We can do this with the groupby argument to `with`/`within` (and/or, many other humdrumR functions).

```{r}

with(chorales, 
     subset = Spine < 5, 
     by = Spine,
     barplot(tally(SimplePitch), 
             main = paste('Spine', Spine[1])))


```

```{r}
# (Need to use semits() to get pitch as number => create a new field)

chorales <- within(chorales, Semits <- semits(Token))
# normalize pitch for each voice
chorales <- within(chorales,
                   ScaledSemits <- (Semits - mean(Semits)) / sd(Semits), 
                   by = Spine)
# correlate duration with normalized pitch

with(chorales, cor(Duration, ScaledSemits))
with(chorales, 
     plot(jitter(Duration), ScaledSemits),
     abline(lm(ScaledSemits ~ Duration))
     )

```


# Null data and the Active field


One thing you might've noticed is that `with` and `within` ignore non-data tokens---anything starting with `*`, `!`, or `=`, or any of those pesky null tokens `.`.
This is an option that can be controlled with the `dataTypes` argument to `with`/`within`.

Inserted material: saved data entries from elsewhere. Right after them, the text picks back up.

-- ==== Sys2Proof/Machine/AuthorityOps.lean ====
section
/-! DEFINITION. The authority unit's procedures: the waiter queue, filling a vacancy, the demand, revocation, the reference millisecond. -/

namespace Sys2Proof.Machine

/-- A waiter joins the queue: an urgent one after every urgent one and before every other, a
non-urgent one at the end (R103). -/
def joinQueue (w : WaiterRec) : List WaiterRec → List WaiterRec
  | [] => [w]
  | x :: xs => if w.urgent && !x.urgent then w :: x :: xs else x :: joinQueue w xs

/-- A port's record leaves the queue (R103). -/
def leaveQueue (p : Port) (ws : List WaiterRec) : List WaiterRec := ws.filter fun w => w.port ≠ p

/-- Whether a port waits. -/
def Authority.waits (a : Authority) (p : Port) : Bool := a.waiters.any fun w => w.port = p

/-- The waiter that a vacancy would go to: the demanding port, otherwise the head of the queue
(R116 step 1). -/
def Authority.nextHolder (a : Authority) : Option WaiterRec :=
  match a.demand with
  | some d => a.waiters.find? fun w => w.port = d.port
  | none => a.waiters.head?

/-- The first urgent waiter that strictly outranks a port (R117). -/
def Authority.challenger (a : Authority) (holder : Port) : Option WaiterRec :=
  a.waiters.find? fun w => w.urgent && a.rank.outranks w.port holder

/-- Re-evaluating the demand (R117). -/
def State.reevaluate (s : State) : State :=
  match s.holder with
  | none => s.mapAuthority fun a => { a with demand := none }
  | some h =>
    match s.authority.challenger h with
    | none => s.mapAuthority fun a => { a with demand := none }
    | some w =>
      if s.authority.demand.map Demand.port = some w.port then s
      else
        (s.mapAuthority fun a =>
          { a with demand := some { port := w.port, graceRemaining := a.graceSetting } }).post h
            (.yieldDemanded w.port s.authority.graceSetting)

/-- Filling the vacancy that a former holder leaves (R116). -/
def State.fillVacancy (s : State) (former : Port) (reason : AuthReason) : State :=
  match s.authority.nextHolder with
  | none =>
    (((s.mapAuthority fun a => { a with tenure := none, demand := none }).postWhere
      (fun q => q ≠ former) (.authorityChanged none reason)).clearForces).reevaluate
  | some w =>
    ((((s.mapAuthority fun a =>
      { a with
        tenure := some { port := w.port, leaseRemaining := w.lease }
        waiters := leaveQueue w.port a.waiters
        demand := none }).post w.port (.authorityGranted former w.lease reason)).postWhere
      (fun q => q ≠ w.port ∧ q ≠ former) (.authorityChanged (some w.port) reason)).clearForces).reevaluate

/-- A waiter withdraws, by RELEASE or by detach (R110, R125): its record leaves the queue and the
demand is re-evaluated (R117). -/
def State.withdraw (s : State) (p : Port) : State :=
  (s.mapAuthority fun a => { a with waiters := leaveQueue p a.waiters }).reevaluate

/-- The holder is revoked: AUTHORITY_LOST, and the vacancy is filled (R113 to R115). -/
def State.revoke (s : State) (former : Port) (reason : AuthReason) : State :=
  (s.post former
    (.authorityLost (s.authority.nextHolder.map WaiterRec.port) reason)).fillVacancy former reason

/-- The counts of one reference millisecond (R112), and the expiry they bring (R113 to R115). -/
def State.countMillisecond (s : State) : State :=
  match s.authority.tenure with
  | none => s
  | some t =>
    match s.authority.demand with
    | none =>
      if t.leaseRemaining ≤ 1 then s.revoke t.port .leaseExpired
      else
        s.mapAuthority fun a =>
          { a with tenure := some { t with leaseRemaining := t.leaseRemaining - 1 } }
    | some d =>
      if d.graceRemaining ≤ 1 then s.revoke t.port .preempted
      else if t.leaseRemaining ≤ 1 then s.revoke t.port .leaseExpired
      else
        s.mapAuthority fun a =>
          { a with
            tenure := some { t with leaseRemaining := t.leaseRemaining - 1 }
            demand := some { d with graceRemaining := d.graceRemaining - 1 } }

/-- A reference millisecond is taken (R1, R112): the one that was due is due no longer (log 4). -/
def State.millisecond (s : State) : State :=
  (s.mapTime fun t => { t with msDue := false }).countMillisecond

/-- The lease reaches 0 at the next reference millisecond (R113). -/
def Authority.leaseRunsOut (a : Authority) : Bool :=
  match a.tenure with
  | some t => t.leaseRemaining ≤ 1
  | none => false

/-- The grace reaches 0 at the next reference millisecond (R114). -/
def Authority.graceRunsOut (a : Authority) : Bool :=
  match a.tenure, a.demand with
  | some _, some d => d.graceRemaining ≤ 1
  | _, _ => false

/-- The authority unit's part of the detach of port `p` (R125). -/
def State.detachAuthority (s : State) (p : Port) : State :=
  if s.holder = some p then s.fillVacancy p .detached
  else if s.authority.waits p then s.withdraw p
  else s

/-- What the detach of `p` does to its place in the authority unit (R183). -/
def State.detachPlace (s : State) (p : Port) : DetachAuthority :=
  if s.holder = some p then .released
  else if s.authority.waits p then .withdrawn
  else .none

end Sys2Proof.Machine
end

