/-- The ports once port `p` has taken a request and been answered. -/
def answeredPorts (s : State) (p : Port) (lags : List Nat) (tag kind : Byte) (n : Nat) (st : Status)
    (pl : List Byte) (freed : Option EntryName := none) : Table 3 PortIf :=
  s.ports.set p (answeredPort s p lags tag kind n st pl freed)

/-- The state in which the request of port `p` has been answered and nothing else has changed but the
model's record of the status bytes (log 13). -/
def answeredState (s : State) (p : Port) (lags : List Nat) (tag kind : Byte) (n : Nat) (st : Status)
    (pl : List Byte) : State :=
  { s.frameEnds p with ports := answeredPorts s p lags tag kind n st pl }

/-- The privileged requests (R104). -/
def privilegedKinds : List Kind :=
  [.start, .stop, .step, .slew, .setQuota, .purgePort, .setLinePolicy, .forceLine, .setCapture,
   .setGrace]

/-- The requests that RETRY answers during a pass (R71). -/
def retryKinds : List Kind :=
  [.entryAdd, .entryCancel, .entryHold, .entryResume, .nextQuery, .entryList, .purgePort]

/-- A port stands to send a request of a kind: attached, and the holder where it is privileged. -/
def Admitted (s : State) (p : Port) (k : Kind) : Prop :=
  s.attached p = true ∧ (k ∈ privilegedKinds → s.holder = some p)

/-! ### Fields that BAD_FIELD refuses (R16, R25, R35, R191 and the rule of each request) -/

/-- An ENTRY_ADD payload shows one of the faults of R35, or a byte its field does not name (R191), or a
count that does not suit its length (R193). -/
def badAdd (pl : List Byte) : Prop :=
  let at_ (off : Nat) : Nat := (pl.getD off 0).toNat
  2 < at_ 0
  ∨ (at_ 0 = 2 ∧ (3 < at_ 7 ∨ 4294967295 < natAt pl 1 6))
  ∨ (at_ 0 = 0 ∧ 1 < at_ 8)
  ∨ 2 < at_ 15 ∨ 1 < at_ 16 ∨ 1 < at_ 17 ∨ 1 < at_ 18
  ∨ 4 < at_ 21 ∨ pl.length ≠ 22 + 5 * at_ 21
  ∨ (∃ j ∈ List.range (at_ 21),
      15 < at_ (22 + 5 * j) ∨ 3 < at_ (23 + 5 * j)
      ∨ (at_ (23 + 5 * j) = 0 ∧ (natAt pl (24 + 5 * j) 3 = 0 ∨ 1048575 < natAt pl (24 + 5 * j) 3)))
  ∨ (∃ j ∈ List.range (at_ 21), ∃ k ∈ List.range j, at_ (22 + 5 * j) = at_ (22 + 5 * k))
  ∨ (at_ 21 = 0 ∧ at_ 17 = 0)

/-- A payload of the right length holds a field that its request refuses with BAD_FIELD. -/
def badField (k : Kind) (pl : List Byte) : Prop :=
  let at_ (off : Nat) : Nat := (pl.getD off 0).toNat
  match k with
  | .setAttention => 1 < at_ 0
  | .step => 1 < at_ 0 ∨ (at_ 0 = 1 ∧ 1 < at_ 1)
  | .slew =>
    (1000 < natAt pl 0 2 ∧ natAt pl 0 2 < 64536) ∨ (natAt pl 0 2 ≠ 0 ∧ natAt pl 2 2 = 0)
  | .entryAdd => badAdd pl
  | .entryCancel | .entryHold | .entryResume | .entryQuery | .entryList => 63 < at_ 0
  | .setQuota => 2 < at_ 0 ∨ 64 < at_ 1
  | .purgePort => 2 < at_ 0
  | .lineQuery => 15 < at_ 0
  | .setLinePolicy => 15 < at_ 0 ∨ 7 < at_ 1 ∨ 1 < at_ 2 ∨ 1 < at_ 3
  | .forceLine => 15 < at_ 0 ∨ 2 < at_ 1
  | .claim => natAt pl 0 2 = 0 ∨ 1 < at_ 2
  | .renew => natAt pl 0 2 = 0
  | .setGrace => at_ 0 = 0
  | .setCapture => 3 < at_ 0 ∨ 3 < at_ 1
  | .subscribe => 15 < at_ 0
  | .readCaptures | .fetchNotices => at_ 0 = 0 ∨ 4 < at_ 0
  | .attach | .detach | .queryTime | .start | .stop | .nextQuery | .release | .queryAuthority
  | .ackNotices => False

/-! ### Notices -/

/-- From `s` to `t` the notices `news q` were posted to each port `q`, in this order, and no other, with
the Now and the epoch of `t` (R145, R146). -/
def Told (s t : State) (news : Port → List NoticeBody) : Prop :=
  ∀ q : Port,
    t.notices.get q =
      if s.attached q then
        (news q).foldl (fun k b => k.take t.timebase.now t.timebase.epoch b) (s.notices.get q)
      else s.notices.get q
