/-- When a full reset ends, the straps are sampled, the dividers start from 0 and each input's level is
taken from its pin; nothing else changes (R188) but the model's record of status bytes, which starts
empty (log 13). Outside a full reset there is no such event (log 14). -/
def Obligations.FullResetEndSamplesThePins : Prop :=
  ∀ (rank1 rank0 : Bool) (levels : InputSet) (s : State),
    (s.inFullReset = true →
      ∃ t, exec (.fullResetEnd rank1 rank0 levels) s = .next t
        ∧ t = { s with
                inFullReset := false
                trails := t.trails
                timebase := { s.timebase with refclk := 0, micros := 0, msDue := false }
                authority := { s.authority with rank := { rank1 := rank1, rank0 := rank0 } }
                capture := { s.capture with inputs := t.capture.inputs } }
        ∧ (∀ q : Port, t.trails.get q = [])
        ∧ ∀ n : InputIx,
            t.capture.inputs.get n =
              { s.capture.inputs.get n with level := if levels.getLsbD n then .high else .low })
    ∧ (s.inFullReset = false → exec (.fullResetEnd rank1 rank0 levels) s = .next s)

/-! ### Notice queues (07) -/

/-- A posted notice is not stored for a detached port, discarded into the overflow set of a full queue, and
otherwise appended with the next seq, the Now and the epoch (R145). A queue that an acknowledgement of one
notice leaves full, with the OVERFLOW it appended, is full too: R155 calls the notice posted next stored,
and that it is discarded is the model's choice (log 20). -/
def Obligations.PostStoresOrDiscards : Prop :=
  ∀ (p : Port) (body : NoticeBody) (s : State),
    (s.attached p = false → s.post p body = s)
    ∧ (s.attached p = true → 16 ≤ (s.notices.get p).queue.length →
      s.post p body =
        { s with
          notices :=
            s.notices.set p
              { s.notices.get p with
                overflow := (s.notices.get p).overflow ||| BitVec.twoPow 16 body.kind.code } })
    ∧ (s.attached p = true → (s.notices.get p).queue.length < 16 →
      s.post p body =
        { s with
          notices :=
            s.notices.set p
              { s.notices.get p with
                queue :=
                  (s.notices.get p).queue
                    ++ [{ seq := (s.notices.get p).nextSeq, stamp := s.timebase.now
                          epoch := s.timebase.epoch, body := body }]
                nextSeq := (s.notices.get p).nextSeq + 1 } })

/-- The attention line is high exactly while its port is ATTACHED, its queue holds a notice and its enable
is on (R156); the status byte is 1010b, the attached flag, the attention value and the slot state
(R190); SET_ATTENTION sets the enable and answers the setting it replaced (R157). Each byte of a frame
shows the status byte that stood when it began (R166): out of `seen`, the status bytes since the port's
previous frame with the present one first, as many changes back as its lag says (the model's way of
placing the bytes in time, log 13); a byte's lag is at most the one before it, and 0 where none is given. -/
def Obligations.AttentionLineAndStatusByte : Prop :=
  ∀ (p : Port) (lags : List Nat) (tag : Byte) (on : Bool) (n : Nat) (s : State),
    (s.attn p = true ↔
      (s.ports.get p).session = .attached ∧ (s.notices.get p).queue ≠ []
        ∧ (s.notices.get p).attention = true)
    ∧ ((s.statusByte p).toNat =
      160 + (if (s.ports.get p).session = .attached then 8 else 0) + (if s.attn p then 4 else 0)
        + (match (s.ports.get p).slot with | .empty => 0 | .working _ => 1 | .answered _ _ => 2))
    ∧ (Ready s p → s.attached p = true →
      exec (.setAttention ⟨p, lags⟩ tag [boolByte on]) s =
        .next
          { s.frameEnds p with
            notices := s.notices.set p { s.notices.get p with attention := on }
            ports :=
              answeredPorts s p lags tag 0x12 1 .ok [boolByte (s.notices.get p).attention] })
    ∧ s.noted = { s with trails := s.noted.trails }
    ∧ s.frameEnds p = { s with trails := s.noted.trails.set p [] }
    ∧ (∀ q : Port,
        s.noted.trails.get q =
          if (s.trails.get q).head? = some (s.statusByte q) then s.trails.get q
          else s.statusByte q :: s.trails.get q)
    ∧ let seen := s.noted.trails.get p
      (s.statusBytes p lags n).length = n
      ∧ ∀ j < n,
          (s.statusBytes p lags n)[j]? =
            seen[if j < lags.length then (lags.take (j + 1)).foldl min (seen.length - 1) else 0]?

However, it is often the case that data that is null in one field is not null in another field.
For example, if you run the command `kern(Token)`, all the *rests* will be output as `NA` (you'll see a `.` token);
however, if you run the command `recip(Token)`, the rests have durations, so the duration of rests is not null.
So, how does humdrumR decide which tokens are null?
Bases on the "active field."

We've already worked with the active field before...even if you weren't aware.
The `$` operator sets the active field!
The active field is the field that prints when you look at a humdrumR data object on the command line.

```{r}

chorales$Kern # Kern <- kern(Token)

chorales$Duration # Duration <- duration(Token)
```

What this means is that, if we do `with(chorales$Token, ...)`, all the originally non-null data points (including rests) will be "visible" to `with`.
However, if we do `with(chorales$Kern)`, the rest tokens will be considered null, and thus won't be visible inside `with`.
We can show this by comparing the lengths of the two calls:

```{r}

with(chorales$Token, length(Token))

with(chorales$Kern, length(Token))

```


-----------------------------------------------------------------------------------

This whole business with the active field and null tokens is confusing at first, but once you get the hang of it, it becomes quite easy to control which data points you want to include, or not, in your various analyses.